Linear Regression
Congratulations — this is an important milestone.
Up to Lesson 15, we focused on foundations: data, math, probability, evaluation, and model behavior.
Now we officially start Machine Learning algorithms with the most fundamental one: Linear Regression.
What Is Linear Regression?
Linear Regression is a supervised machine learning algorithm used to predict a continuous value.
It learns a relationship between input features and a numerical output.
In simple words:
It fits a straight line that best represents the data.
Real-World Intuition
Think about predicting house prices.
As house size increases, price usually increases as well.
Linear regression tries to capture this relationship mathematically.
Even when the relationship is not perfect, it finds the best possible line.

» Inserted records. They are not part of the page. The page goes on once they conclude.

/-! ## findingLook -/

@[simp] theorem findingLook_standing (s : State) : (findingLook s).standing = s.standing := rfl
@[simp] theorem findingLook_node (s : State) : (findingLook s).node = s.node := rfl
@[simp] theorem findingLook_umgt (s : State) : (findingLook s).umgt = s.umgt := rfl
@[simp] theorem findingLook_portU (s : State) : (findingLook s).portU = s.portU := rfl
@[simp] theorem findingLook_replySeq (s : State) : (findingLook s).replySeq = s.replySeq := rfl
@[simp] theorem findingLook_streams (s : State) : (findingLook s).streams = s.streams := rfl
@[simp] theorem findingLook_turbines (s : State) : (findingLook s).turbines = s.turbines := rfl
@[simp] theorem findingLook_speeds (s : State) : (findingLook s).speeds = s.speeds := rfl
@[simp] theorem findingLook_engine (s : State) : (findingLook s).engine = s.engine := rfl
@[simp] theorem findingLook_active (s : State) : (findingLook s).active = s.active := rfl
@[simp] theorem findingLook_staged (s : State) : (findingLook s).staged = s.staged := rfl
@[simp] theorem findingLook_vib (s : State) : (findingLook s).vib = s.vib := rfl
@[simp] theorem findingLook_harm (s : State) : (findingLook s).harm = s.harm := rfl
@[simp] theorem findingLook_ice (s : State) : (findingLook s).ice = s.ice := rfl
@[simp] theorem findingLook_clock (s : State) : (findingLook s).clock = s.clock := rfl
@[simp] theorem findingLook_usage (s : State) : (findingLook s).usage = s.usage := rfl
@[simp] theorem findingLook_items (s : State) : (findingLook s).items = s.items := rfl
@[simp] theorem findingLook_store (s : State) : (findingLook s).store = s.store := rfl
@[simp] theorem findingLook_image (s : State) : (findingLook s).image = s.image := rfl
@[simp] theorem findingLook_advice (s : State) : (findingLook s).advice = s.advice := rfl
@[simp] theorem findingLook_cmd (s : State) : (findingLook s).cmd = s.cmd := rfl
@[simp] theorem findingLook_pending (s : State) : (findingLook s).pending = s.pending := rfl

/-! ## replyAs -/

@[simp] theorem replyAs_standing (s : State) (w : LocalKind) (o : Origin) (c : Nat) (r : Option (Reason × Nat)) (rs : List Byte) : (replyAs s w o c r rs).standing = s.standing := rfl
@[simp] theorem replyAs_node (s : State) (w : LocalKind) (o : Origin) (c : Nat) (r : Option (Reason × Nat)) (rs : List Byte) : (replyAs s w o c r rs).node = s.node := rfl
@[simp] theorem replyAs_umgt (s : State) (w : LocalKind) (o : Origin) (c : Nat) (r : Option (Reason × Nat)) (rs : List Byte) : (replyAs s w o c r rs).umgt = s.umgt := rfl
@[simp] theorem replyAs_streams (s : State) (w : LocalKind) (o : Origin) (c : Nat) (r : Option (Reason × Nat)) (rs : List Byte) : (replyAs s w o c r rs).streams = s.streams := rfl
@[simp] theorem replyAs_turbines (s : State) (w : LocalKind) (o : Origin) (c : Nat) (r : Option (Reason × Nat)) (rs : List Byte) : (replyAs s w o c r rs).turbines = s.turbines := rfl
@[simp] theorem replyAs_speeds (s : State) (w : LocalKind) (o : Origin) (c : Nat) (r : Option (Reason × Nat)) (rs : List Byte) : (replyAs s w o c r rs).speeds = s.speeds := rfl
@[simp] theorem replyAs_engine (s : State) (w : LocalKind) (o : Origin) (c : Nat) (r : Option (Reason × Nat)) (rs : List Byte) : (replyAs s w o c r rs).engine = s.engine := rfl
@[simp] theorem replyAs_active (s : State) (w : LocalKind) (o : Origin) (c : Nat) (r : Option (Reason × Nat)) (rs : List Byte) : (replyAs s w o c r rs).active = s.active := rfl
@[simp] theorem replyAs_staged (s : State) (w : LocalKind) (o : Origin) (c : Nat) (r : Option (Reason × Nat)) (rs : List Byte) : (replyAs s w o c r rs).staged = s.staged := rfl
@[simp] theorem replyAs_vib (s : State) (w : LocalKind) (o : Origin) (c : Nat) (r : Option (Reason × Nat)) (rs : List Byte) : (replyAs s w o c r rs).vib = s.vib := rfl
@[simp] theorem replyAs_harm (s : State) (w : LocalKind) (o : Origin) (c : Nat) (r : Option (Reason × Nat)) (rs : List Byte) : (replyAs s w o c r rs).harm = s.harm := rfl
@[simp] theorem replyAs_ice (s : State) (w : LocalKind) (o : Origin) (c : Nat) (r : Option (Reason × Nat)) (rs : List Byte) : (replyAs s w o c r rs).ice = s.ice := rfl
@[simp] theorem replyAs_clock (s : State) (w : LocalKind) (o : Origin) (c : Nat) (r : Option (Reason × Nat)) (rs : List Byte) : (replyAs s w o c r rs).clock = s.clock := rfl
@[simp] theorem replyAs_usage (s : State) (w : LocalKind) (o : Origin) (c : Nat) (r : Option (Reason × Nat)) (rs : List Byte) : (replyAs s w o c r rs).usage = s.usage := rfl
@[simp] theorem replyAs_items (s : State) (w : LocalKind) (o : Origin) (c : Nat) (r : Option (Reason × Nat)) (rs : List Byte) : (replyAs s w o c r rs).items = s.items := rfl
@[simp] theorem replyAs_store (s : State) (w : LocalKind) (o : Origin) (c : Nat) (r : Option (Reason × Nat)) (rs : List Byte) : (replyAs s w o c r rs).store = s.store := rfl
@[simp] theorem replyAs_image (s : State) (w : LocalKind) (o : Origin) (c : Nat) (r : Option (Reason × Nat)) (rs : List Byte) : (replyAs s w o c r rs).image = s.image := rfl
@[simp] theorem replyAs_findings (s : State) (w : LocalKind) (o : Origin) (c : Nat) (r : Option (Reason × Nat)) (rs : List Byte) : (replyAs s w o c r rs).findings = s.findings := rfl
@[simp] theorem replyAs_advice (s : State) (w : LocalKind) (o : Origin) (c : Nat) (r : Option (Reason × Nat)) (rs : List Byte) : (replyAs s w o c r rs).advice = s.advice := rfl
@[simp] theorem replyAs_cmd (s : State) (w : LocalKind) (o : Origin) (c : Nat) (r : Option (Reason × Nat)) (rs : List Byte) : (replyAs s w o c r rs).cmd = s.cmd := rfl
@[simp] theorem replyAs_pending (s : State) (w : LocalKind) (o : Origin) (c : Nat) (r : Option (Reason × Nat)) (rs : List Byte) : (replyAs s w o c r rs).pending = s.pending := rfl

/-! ## offerAdvice -/

@[simp] theorem offerAdvice_standing (s : State) (t : Tid) : (offerAdvice s t).standing = s.standing := rfl
@[simp] theorem offerAdvice_node (s : State) (t : Tid) : (offerAdvice s t).node = s.node := rfl
@[simp] theorem offerAdvice_umgt (s : State) (t : Tid) : (offerAdvice s t).umgt = s.umgt := rfl
@[simp] theorem offerAdvice_portD (s : State) (t : Tid) : (offerAdvice s t).portD = s.portD := rfl
@[simp] theorem offerAdvice_replySeq (s : State) (t : Tid) : (offerAdvice s t).replySeq = s.replySeq := rfl
@[simp] theorem offerAdvice_streams (s : State) (t : Tid) : (offerAdvice s t).streams = s.streams := rfl
@[simp] theorem offerAdvice_turbines (s : State) (t : Tid) : (offerAdvice s t).turbines = s.turbines := rfl
@[simp] theorem offerAdvice_speeds (s : State) (t : Tid) : (offerAdvice s t).speeds = s.speeds := rfl
@[simp] theorem offerAdvice_engine (s : State) (t : Tid) : (offerAdvice s t).engine = s.engine := rfl
@[simp] theorem offerAdvice_active (s : State) (t : Tid) : (offerAdvice s t).active = s.active := rfl
@[simp] theorem offerAdvice_staged (s : State) (t : Tid) : (offerAdvice s t).staged = s.staged := rfl
@[simp] theorem offerAdvice_vib (s : State) (t : Tid) : (offerAdvice s t).vib = s.vib := rfl
@[simp] theorem offerAdvice_harm (s : State) (t : Tid) : (offerAdvice s t).harm = s.harm := rfl
@[simp] theorem offerAdvice_ice (s : State) (t : Tid) : (offerAdvice s t).ice = s.ice := rfl
@[simp] theorem offerAdvice_clock (s : State) (t : Tid) : (offerAdvice s t).clock = s.clock := rfl
@[simp] theorem offerAdvice_usage (s : State) (t : Tid) : (offerAdvice s t).usage = s.usage := rfl
@[simp] theorem offerAdvice_items (s : State) (t : Tid) : (offerAdvice s t).items = s.items := rfl
@[simp] theorem offerAdvice_store (s : State) (t : Tid) : (offerAdvice s t).store = s.store := rfl
@[simp] theorem offerAdvice_image (s : State) (t : Tid) : (offerAdvice s t).image = s.image := rfl
@[simp] theorem offerAdvice_findings (s : State) (t : Tid) : (offerAdvice s t).findings = s.findings := rfl
@[simp] theorem offerAdvice_cmd (s : State) (t : Tid) : (offerAdvice s t).cmd = s.cmd := rfl
@[simp] theorem offerAdvice_pending (s : State) (t : Tid) : (offerAdvice s t).pending = s.pending := rfl

/-! ## formAttn -/

@[simp] theorem formAttn_standing (s : State) : (formAttn s).standing = s.standing := rfl
@[simp] theorem formAttn_node (s : State) : (formAttn s).node = s.node := rfl
@[simp] theorem formAttn_umgt (s : State) : (formAttn s).umgt = s.umgt := rfl
@[simp] theorem formAttn_portU (s : State) : (formAttn s).portU = s.portU := rfl
@[simp] theorem formAttn_portD (s : State) : (formAttn s).portD = s.portD := rfl
@[simp] theorem formAttn_replySeq (s : State) : (formAttn s).replySeq = s.replySeq := rfl
@[simp] theorem formAttn_streams (s : State) : (formAttn s).streams = s.streams := rfl
@[simp] theorem formAttn_turbines (s : State) : (formAttn s).turbines = s.turbines := rfl
@[simp] theorem formAttn_speeds (s : State) : (formAttn s).speeds = s.speeds := rfl
@[simp] theorem formAttn_engine (s : State) : (formAttn s).engine = s.engine := rfl
@[simp] theorem formAttn_active (s : State) : (formAttn s).active = s.active := rfl
@[simp] theorem formAttn_staged (s : State) : (formAttn s).staged = s.staged := rfl
@[simp] theorem formAttn_vib (s : State) : (formAttn s).vib = s.vib := rfl
@[simp] theorem formAttn_harm (s : State) : (formAttn s).harm = s.harm := rfl
@[simp] theorem formAttn_ice (s : State) : (formAttn s).ice = s.ice := rfl
@[simp] theorem formAttn_clock (s : State) : (formAttn s).clock = s.clock := rfl
@[simp] theorem formAttn_usage (s : State) : (formAttn s).usage = s.usage := rfl
@[simp] theorem formAttn_items (s : State) : (formAttn s).items = s.items := rfl
@[simp] theorem formAttn_store (s : State) : (formAttn s).store = s.store := rfl
@[simp] theorem formAttn_image (s : State) : (formAttn s).image = s.image := rfl
@[simp] theorem formAttn_advice (s : State) : (formAttn s).advice = s.advice := rfl
@[simp] theorem formAttn_cmd (s : State) : (formAttn s).cmd = s.cmd := rfl
@[simp] theorem formAttn_pending (s : State) : (formAttn s).pending = s.pending := rfl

Mathematical Idea (Without Fear)
Linear regression follows this idea:
Prediction = (weight × feature) + bias
With multiple features, the idea becomes:
Prediction = w₁x₁ + w₂x₂ + w₃x₃ + … + b
You do NOT need to compute this manually. Libraries do it for you.
Using Our Dataset
We continue using the same dataset introduced earlier:
Dataplexa ML Housing & Customer Dataset
In this lesson, we assume a target such as house_price or a similar numerical column.
(If your dataset uses a different numeric target, the logic remains exactly the same.)
Preparing Data for Linear Regression
We separate features and target, then split data into training and testing sets.
import pandas as pd
from sklearn.model_selection import train_test_split
from sklearn.linear_model import LinearRegression
df = pd.read_csv("dataplexa_ml_housing_customer_dataset.csv")
X = df.drop("house_price", axis=1)
y = df["house_price"]
X_train, X_test, y_train, y_test = train_test_split(
X, y, test_size=0.2, random_state=42
)
Training the Linear Regression Model
Now we train the model using training data.
model = LinearRegression()
model.fit(X_train, y_train)
At this stage, the model has learned weights and bias internally.
Making Predictions
Once trained, the model can predict values for unseen data.
y_pred = model.predict(X_test)
y_pred[:5]
Each value represents a predicted house price.
Understanding Coefficients
Each feature has a coefficient (weight).
A higher coefficient means that feature has more influence on prediction.
coefficients = pd.Series(model.coef_, index=X.columns)
coefficients
This helps us interpret the model.
Evaluating Linear Regression
For regression problems, we do not use accuracy.
Common metrics include:
Mean Absolute Error (MAE) Mean Squared Error (MSE) R² Score
from sklearn.metrics import mean_absolute_error, r2_score
mae = mean_absolute_error(y_test, y_pred)
r2 = r2_score(y_test, y_pred)
mae, r2
Interpreting the Results
Lower MAE means predictions are closer to actual values.
R² tells us how much variance in the target is explained by the model.
An R² close to 1 means a strong model.
Strengths of Linear Regression
Simple and fast Easy to interpret Works well for linear relationships
Limitations
Cannot capture complex nonlinear patterns Sensitive to outliers Requires assumptions to hold
Mini Practice
Think about our dataset.
Ask yourself:
Which feature should influence price the most? Would adding irrelevant features reduce performance?
Exercises
Exercise 1:
What type of problem does linear regression solve?
Exercise 2:
What does a coefficient represent?
Exercise 3:
Why don’t we use accuracy for regression?
Quick Quiz
Q1. Can linear regression handle nonlinear patterns?
Q2. Is linear regression interpretable?
In the next lesson, we will extend this idea to Logistic Regression, which is used for classification problems.